En el convento de Blackfriars se celebra la sesión del Tribunal, el 2 de junio de 1529. Catalina se arrodilla ante el rey y así defiende sus derechos, su amor, su lealtad, su virginidad al llegar a él, su obediencia. El rey, cobarde, calla. Se pone en pie y sale del salón.

Al día siguiente, el Tribunal Canónico declara contumaz a Catalina. Enrique, único testigo válido sobre su virginidad, no es convocado ni él asiste de motu propio. Sólo un hombre de la Iglesia, el obispo de Rochester, se niega a firmar.

En otro frente, el político, frente a Francia y Alemania, Wolsey ha fracasado. Y como castigo, ha caído de la amistad del rey. A partir de este momento, el absolutismo no va a ser sólo político, sino religioso. Débil de carácter como suele suceder con los prepotentes, no acaba de decidirse. Ambas, Catalina y Ana, están en palacio, y va de una a otra con peleas y besos, ya pinte bien o mal con la anterior. En una de las más feroces discusiones con la reina, y bien aconsejado por Ana, la amenaza con declarar hereje al Papa y casarse con quien le viniese en gana. El cisma empieza a apuntar.

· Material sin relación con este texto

/-- What the meter makes of a request at step 4 (R221): a verdict it has given before stands, but for red under HOLD,
and only requests of class A or B at a host link are metered. -/
def stepFour (s : State) (n : Slot) (op : BitVec 6) (h : Flit) (verdict : Metered) (lines : Nat) : MeterOut × State :=
  match verdict with
  | .colour c => (.go c, s)
  | .refused => (.refuse, s)
  | _ =>
    if isHostLink n.val && !asksG op h then
      meterReq s n (Fin.ofNat 4096 (fTenant h)) (asksB h) (meterCharge op lines)
    else (.go (if asksG op h then 0 else colourOf (asksB h) none), s)

/-- Note what the meter has made of the request at a position of the store. -/
def noteMeter (s : State) (n : Slot) (i : Nat) (m : Metered) : State :=
  updN s n (fun x => { x with store := x.store.modify i (fun e => { e with metered := m }) })

/-- Steps 3 to 5 for a request that names lines. -/
def turnLines (s : State) (n : Slot) (i : Nat) (e : PendReq) : Turn :=
  let s := gateEccLog s n
  let h := normHead n (hd e.pkt)
  let op := e.op
  let cs := (e.plan.zipIdx).map (fun (m, p) => checkLine s n op e.fetch h p m)
  let pieces := cutLines (fun c : LineChk => c.m) (if isPart op then 3 else 4) [] cs
  let total := cs.length
  let bad := (cs.filter (fun c => !lcOk c)).length
  let codes := cs.map lcCode
  let own := ownHead n op (hd e.pkt) e.plan.head? ((canonOf (cs.take 1)).head?.map (·.1))
  let finish (s : State) : State := logStep3 s n op e.fetch h pieces
  if bad = total then
    -- step 3: every line refused (R66, R112)
    if !laneRoom s n false 1 then .wait s
    else .done (endRefused (putTally (finish s) n false [mkTally (fTenant h) 7 total]) n op own codes .ok)
  else
    -- step 4
    match stepFour s n op h e.metered total with
    | (.hold, s) => .hold s
    | (.refuse, s) =>
      let words := tallyPair (fTenant h) 6 (total - bad) bad
      if !laneRoom s n false words.length then .wait (noteMeter s n i .refused)
      else .done (endRefused (countN (putTally (finish s) n false words) n 0x10) n op own codes .rateRefused)
    | (.go colour, s) =>
      -- the colour and the tokens taken for it stand until acceptance (R221)
      let s := noteMeter s n i (.colour colour)
      let x := nif s n
      let split := decide (1 < pieces.length) || op == opRdSpray
      let vc := if asksG op h then 4 else 0
      let slot := split && !isPosted op
      let words := tallyPair (fTenant h) (kindOf (clsOf vc colour) false) (total - bad) bad
      if x.holdPosted && !x.holdAll && (isPosted op || behindHeld x i h cs) then .pass s
      else if step5Waits s n op e.pkt cs pieces words.length then
        .wait (countN s n 0x05)
      else
        let s := putTally (finish s) n false words
        let s := countN s n 0x03
        let s := countN s n 0x0E none none (doorbells s n op e.pkt cs).2
        let x := nif s n
        let ps := mkPieces s n op e.pkt e.parity h vc colour x.nextReq split x.nextPid pieces
        let lines := cs.map (fun c => if lcOk c then none else some (noLine (lcCode c) .ok c.m.dest))
        let s := if n = herdSlot && isPosted op then memAccepted s (fTag h) x.nextReq ps.length codes else s
        .done (updN s n (fun x =>
          let x := { x with inj := x.inj ++ ps, nextPid := x.nextPid + ps.length }
          if isPosted op then { x with nextReq := x.nextReq + 1 }
          else addReq x (newReq x op own lines slot)))

/-- One request of the store at its turn. -/
def turnOf (s : State) (n : Slot) (i : Nat) (e : PendReq) : Turn :=
  if e.bad then .done (refuseMalformed s n e.op e.pkt false)
  else if isFence e.op then turnFence s n e (i == 0)
  else if e.op == opEpochClose then turnClose s n e (i == 0)
  else turnLines s n i e

/-- A request in the hold store (R226). -/
def PendReq.inHold (e : PendReq) : Bool := e.metered == .held

/-- R226: an earlier request of the same flow is held. -/
def flowHeld (x : NI) (i : Nat) (tenant : Nat) : Bool :=
  (x.store.take i).any (fun e => e.inHold && decide (fTenant (hd e.pkt) = tenant))

/-- R111 over the request store from position `i`: in order, stopping where a request waits, passing held flows. A red
HOLD request that finds the hold store full stops it, unmetered, until a held request leaves (R226). -/
def processFrom : Nat → State → Slot → Nat → State
  | 0, s, _, _ => s
  | fuel + 1, s, n, i =>
    let x := nif s n
    let full := decide (16 ≤ (x.store.filter PendReq.inHold).length)
    if closeHeld x then s
    else
      match x.store[i]? with
      | none => s
      | some e =>
        if e.metered == .blocked then
          (if full then s else processFrom fuel (noteMeter s n i .held) n (i + 1))
        else if !e.inHold && flowHeld x i (fTenant (hd e.pkt)) then processFrom fuel s n (i + 1)
        else
          match turnOf s n i e with
          | .wait s => s
          | .pass s => processFrom fuel s n (i + 1)
          | .done s =>
            processFrom fuel (updN s n (fun x => { x with store := x.store.eraseIdx i })) n i
          | .hold s =>
            if e.inHold then processFrom fuel s n (i + 1)
            else if full then noteMeter s n i .blocked
            else processFrom fuel (noteMeter s n i .held) n (i + 1)

/-- Process the request store once. -/
def processOnce (s : State) (n : Slot) : State := processFrom (2 * (nif s n).store.length + 2) s n 0

/-! ### The request FIFO and store (R109, R110) -/

/-- Flits of accepted pieces that the store still holds: each flit that came from the endpoint once, whatever the pieces
that were formed from it. `last` is the request of the piece before. -/
def pieceFlits : Option Nat → List Piece → Nat
  | _, [] => 0
  | last, p :: rest =>
    let op := fOp (hd p.pkt)
    -- a read's one flit, and a partial write's mask flit, count with the first piece
    let shared := if isRead op || isPart op then 1 else 0
    (if p.own then 0 else p.pkt.length - (if last = some p.req then shared else 0)) + pieceFlits (some p.req) rest

/-- Flits of requests in the request store: requests, a partial packet, accepted pieces not yet injected. -/
def storeFlits (x : NI) : Nat :=
  x.store.foldl (fun a e => a + e.pkt.length) 0 + pieceFlits none x.inj +
  (match x.partialReq with
   | some e => e.pkt.length
   | none => 0)

/-- Flits of answers that wait to be injected. -/
def answerFlits (x : NI) : Nat :=
  x.rspQ.foldl (fun a p => a + p.2.length) 0 + x.spillAcks.foldl (fun a p => a + p.2.length) 0

/-- R110, R486: the store of 128 flits has room for flits of a request, 16 of it being reserved for answers. -/
def storeRoom (x : NI) (flits : Nat) : Bool := decide (storeFlits x + max 16 (answerFlits x) + flits ≤ 128)

def fifoFlits (x : NI) : Nat := x.reqFifo.foldl (fun a c => a + c.flits.length) 0

/-- R142: abandon the partial packet. -/
def abandon (s : State) (n : Slot) : State :=
  match (nif s n).partialReq with
  | none => s
  | some e =>
    let h := ownHead n e.op (hd e.pkt) none none
    let s := countN s n 0x12
    let s := repNi s n .abandon (e.op.toNat * 2 ^ 16 + e.pkt.length * 2 ^ 12 + fTag h)
    let s := updN s n (fun x => { x with
      partialReq := none, partialTicks := 0, remainder := fLen h + 1 - e.pkt.length, remainderOp := e.op })
    if isPosted e.op then errRec s n 1 .abandoned e.op
    else
      let lines := if presentable e.op then max 1 (if isRead e.op then reqLines e.op e.pkt
        else if isPart e.op then fLen h else if isFull e.op || e.op == opMsgMail then fLen h + 1 else 1) else 1
      updN s n (fun x => addLocal x (if presentable e.op then e.op else 0) h (List.replicate lines .poison)
        .abandoned 0 e.tagFree)

/-- R42 where the NI itself uses an operand word of a presented request, a read's count or a close's word: the word
corrected, or its flit poisoned. -/
def checkOperand (s : State) (n : Slot) (op : BitVec 6) (pkt : Packet) : State × Packet :=
  match pkt with
  | [] => (s, pkt)
  | h :: rest =>
    let w := if op == opRdSpray then 1 else 0
    if isRead op || op == opEpochClose then
      match eccDecode (word h w) (chkByte h w) with
      | .clean => (s, pkt)
      | .corrected v c =>
        (countNFix (updN s n (fun x => { x with corrected := x.corrected + 1 })) n 5 1, putWord h w v c :: rest)
      | .bad =>
        (repNi (countN s n 0x06) n .dataUncorrectable (w * 2 ^ 16 + fTag h), setPoison h true :: rest)
    else (s, pkt)

/-- A whole request enters the store; a packet that lacks flits stays partial (R110, R142). `tagFree` and `parity` as
its flits so far give them. -/
def enterStore (s : State) (n : Slot) (op : BitVec 6) (fetch : Bool) (pkt : Packet) (tagFree : Bool)
    (parity : List Nat) : State :=
  let x := nif s n
  let need := fLen (hd pkt) + 1
  let e : PendReq :=
    { op := op, fetch := fetch, pkt := pkt, metered := .no, parity := parity, tagFree := tagFree, bad := false,
      plan := [] }
  if pkt.length < need then updN s n (fun x => { x with partialReq := some e, partialTicks := 0 })
  else
    let (s, pkt) := checkOperand s n op (pkt.take need)
    let bad := step1Bad x op pkt
    let e := { e with pkt := pkt, bad := bad, plan := planOf s n op pkt }
    -- R208: a request that asks for class G and may not have it
    let s := if !bad && fVc (hd pkt) = 4 && !gAllowed op then countN s n 0x0D else s
    updN s n (fun x => { x with store := x.store ++ [e], partialReq := none })

/-- Body flit `i` of a packet of `len` more flits fails its control parity, or its INDEX or TAIL its count (R50, R70). -/
def bodyBad (len i : Nat) (f : Flit) : Bool :=
  badGroups f != 0 || fIndex f != i || fTail f != decide (i = len)

/-- The control parity check of a packet's flits from position `i` on: a body flit that fails it, and every later flit,
is poisoned (R70). `bad` holds the positions that have failed so far. -/
def parityPoison (len : Nat) : Nat → List Flit → List Nat → List Flit × List Nat
  | _, [], bad => ([], bad)
  | i, f :: rest, bad =>
    let bad := if decide (0 < i) && decide (i ≤ len) && bodyBad len i f then bad ++ [i] else bad
    let r := parityPoison len (i + 1) rest bad
    ((if bad.isEmpty then f else setPoison f true) :: r.1, r.2)

/-- R69 and R70 at the local port: CTRL_PARITY names the NI's router, the local port and the VC of the packet. -/
def logLocalParity (s : State) (n : Slot) (f : Flit) : State :=
  repRouter s (routerOf n) .ctrlParity ((localPort n).val * 2 ^ 16 + fVc f)
def logLocalParities (s : State) (n : Slot) (h : Flit) (bad : List Nat) : State :=
  bad.foldl (fun s _ => logLocalParity s n h) s

/-- The NI draws body flits out of its request FIFO: the rest of a discarded request (R69), of an abandoned packet
(R143), or of the partial packet. -/
def drawBody (s : State) (n : Slot) (flits : Packet) : State :=
  let x := nif s n
  if 0 < x.reqDrop then
    let ended := x.reqDropTail && flits.any fTail
    updN s n (fun x => { x with reqDrop := if ended then 0 else x.reqDrop - flits.length })
  else if 0 < x.remainder then
    (flits.take x.remainder).foldl (fun s _ =>
      errRec (updN s n (fun x => { x with remainder := x.remainder - 1 })) n 2 .abandoned x.remainderOp) s
  else match x.partialReq with
    | none => s
    | some e =>
      let len := fLen (hd e.pkt)
      let (fs, bad) := parityPoison len e.pkt.length flits e.parity
      enterStore (logLocalParities s n (hd e.pkt) (bad.drop e.parity.length)) n e.op e.fetch (e.pkt ++ fs) e.tagFree bad

/-- The NI draws a head, and the body flits with it, out of its request FIFO. A head that finds a partial packet abandons
it (R483); a head ends a remainder discard (R143); a head that fails its control parity is discarded with its packet
(R69: up to its LEN, or, where group 5 fails, up to a TAIL or four flits). -/
def drawHead (s : State) (n : Slot) (op : BitVec 6) (fetch : Bool) (pkt : Packet) : State :=
  let h := hd pkt
  let s := abandon s n
  let s := updN s n (fun x => { x with remainder := 0, shortfall := x.shortfall + x.remainder })
  if badGroups h != 0 then
    let unknown := (badGroups h).getLsbD 5
    let left := (if unknown then 4 else fLen h + 1) - pkt.length
    logLocalParity (updN s n (fun x => { x with
      reqDrop := if unknown && (pkt.drop 1).any fTail then 0 else left, reqDropTail := unknown })) n h
  else
    let (fs, bad) := parityPoison (fLen h) 0 pkt []
    let s := updN s n (fun x => { x with reqDrop := 0 })
    enterStore (logLocalParities s n h bad) n op fetch fs (!tagBusy (nif s n) (fTag h)) bad

/-- The packet drawn last still lacks flits. -/
def drawsBody (x : NI) : Bool := x.partialReq.isSome || decide (0 < x.remainder) || decide (0 < x.reqDrop)

def drawFlits (s : State) (n : Slot) (c : FifoFlits) : State :=
  if c.flits.all (fun f => !isHead f) && (c.op != opBody || drawsBody (nif s n)) then drawBody s n c.flits
  else drawHead s n c.op c.fetch c.flits

/-- Draw flits while the store has room for them, processing the store after each (R109, R110). -/
def drawFifo : Nat → State → Slot → State
  | 0, s, _ => s
  | fuel + 1, s, n =>
    let x := nif s n
    match x.reqFifo with
    | [] => s
    | c :: rest =>
      if storeRoom x c.flits.length then
        drawFifo fuel (processOnce (drawFlits (updN s n (fun x => { x with reqFifo := rest })) n c) n) n
      else s

/-- The lowest endpoint tag that no access of the Herdsman uses. -/
def herdTag (s : State) : Option Nat :=
  (List.range 384).find? (fun t => !tagBusy (nif s herdSlot) t && !s.herd.memBusy.any (fun b => b.tag == t))

/-- NI 188 takes the accesses that the Herdsman has for it, in order (R30), while its request FIFO has room. -/
def feedHerd : Nat → State → State
  | 0, s => s
  | fuel + 1, s =>
    match s.herd.memOut, herdTag s with
    | a :: rest, some t =>
      let x := nif s herdSlot
      if x.closed || !niRuns s herdSlot || decide (16 < fifoFlits x + a.pkt.length) || a.after.any (useOpen s) then s
      else
        let s := updHerd s (fun h => { h with memOut := rest, memBusy := h.memBusy ++ [memTaken a t] })
        let s := updN s herdSlot (fun x => { x with
          reqFifo := x.reqFifo ++ [{ op := fOp (hd a.pkt), fetch := false, flits := setTag t a.pkt }] })
        feedHerd fuel (drawFifo (nif s herdSlot).reqFifo.length s herdSlot)
    | _, _ => s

Un soplo de ayuda, aunque no le va a valer de mucho, le llega a Catalina: Chapuys, el embajador que envía Carlos V. Sus órdenes son ayudar a Catalina sin perder la amistad con Enrique. Pero, hombre honrado e inteligente, con gran rapidez se percata de cómo andan las cosas, de la feroz injusticia contra la dama, del cinismo del rey. Y decide que luchará por ella, pase lo que pase.

Llevan ahora la cabeza del gobierno el canciller Moro y el ministro Cromwell. Un santo y un demonio. Ambos se van a enfrentar cada uno por un bando. Clemente VII, hombre de Iglesia pero de escaso espíritu, no acaba de pronunciarse. Ana Bolena ha atentado contra la vida del obispo Fisher, el único que se le ha enfrentado. Aprieta sus clavijas y consigue quedarse sola en palacio: convence a Enrique de que envíe a su esposa a cualquier castillo. Catalina no quiere castillos: escoge ir a la Torre de Londres, porque así el pueblo sabrá lo que se hace con ella.

Y aquí empieza la última persecución de la desgraciada reina. Ana queda embarazada y fuerza la carrera hacia el trono. Muerto el arzobispo de Canterbury, el débil Clemente VII acepta nombrar su sucesor a Craumer, que es proclive a los luteranos, bígamo y capellán de los Bolena. Era el que faltaba. Si mal andaba la moral del rey de Inglaterra, la del Papa de Roma en esta época no le iba a la zaga.

Este tal Craumer constituye un tribunal, ya independiente del Papa. Catalina es convocada, pero ni se molesta en asistir. El matrimonio es declarado nulo, y válido el de Ana Bolena; pero cuando ella va camino de su coronación, el pueblo, hostil, permanece mudo.

La nueva reina da a luz a una hija, la que será Isabel I. No un niño, para desesperación del rey. Dios no ha bendecido su villanía, opina el pueblo. Y Catalina, presa, no ha renunciado a la corona. Su único amigo, Chapuys, le aconseja que no coma nada que no hayan preparado sus doncellas en su presencia, porque Cromwell quiere acortar el camino de Ana hacia el trono.

Y el último acto del drama va a comenzar. Se amenaza a Catalina con un proceso por alta traición que acabaría con la muerte. Acepta ella, pero pone como condición que se la ejecute públicamente. Temerosos de la reacción del pueblo, el juicio se suspende.

¿Qué es, mientras, de María, la hija, tan infeliz como la madre? Ya tiene 19 años, todos ellos vividos en el aislamiento, bajo su gobernanta, tía de Ana Bolena, continuamente amenazada de muerte si se negaba a jurar la Ley de Sucesión y a ser dama de compañía de la hija de la Bolena. ¿Y hay quien la tache de feroz contra los anglicanos cuando por fin accede al trono de su patria? ¿De dura, de despiadada? ¿Le dieron otra enseñanza y oportunidad desde la cuna?

Todos los que se oponen al rey han sido muertos: Tomás Moro, el obispo de Rochester… Nada queda de dignidad en la corte de Inglaterra.

Queda Catalina. Pero, de tristeza, o, dicen, ayudada por un veneno, muere el 7 de enero de 1536. Su última carta es de perdón y obediencia al rey. Le pide por su hija y por los pocos sirvientes que le quedan.

En cuanto Enrique se enteró, mandó celebrar un gran baile, en el que presentó a su hija Isabel.

Pero el día del entierro de Catalina, Ana dio a luz un hijo muerto. Y meses después, declarada adúltera por un tribunal en el que se encuentran su tío y su padre, su cabeza cae.

Al día siguiente, Enrique se casa con Jane Seymour.